**Exercise prompt**
Please restate the listing below in full, word for word.
"""
-- ==== Sys2Proof/Machine/Step.lean ====
section
/-! DEFINITION. One step: one transaction is one step (R37, R123, R124). -/

namespace Sys2Proof.Machine

/-- One step of the machine: the next pending event, atomic (R37, R124). -/
def step (s : State) : Host.Outcome State Fault Refusal := nextEvent s

/-- `s` with the command of the word `w` as the host's very next transaction (R8; log entry 3). -/
def State.withFetchWord (s : State) (nbits w : Nat) : State :=
  s.issueCommand (BitVec.ofNat 32 (w % 2 ^ nbits))

end Sys2Proof.Machine
end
"""
**Expected output**
-- ==== Sys2Proof/Machine/Step.lean ====
section
/-! DEFINITION. One step: one transaction is one step (R37, R123, R124). -/

namespace Sys2Proof.Machine

/-- One step of the machine: the next pending event, atomic (R37, R124). -/
def step (s : State) : Host.Outcome State Fault Refusal := nextEvent s

/-- `s` with the command of the word `w` as the host's very next transaction (R8; log entry 3). -/
def State.withFetchWord (s : State) (nbits w : Nat) : State :=
  s.issueCommand (BitVec.ofNat 32 (w % 2 ^ nbits))

end Sys2Proof.Machine
end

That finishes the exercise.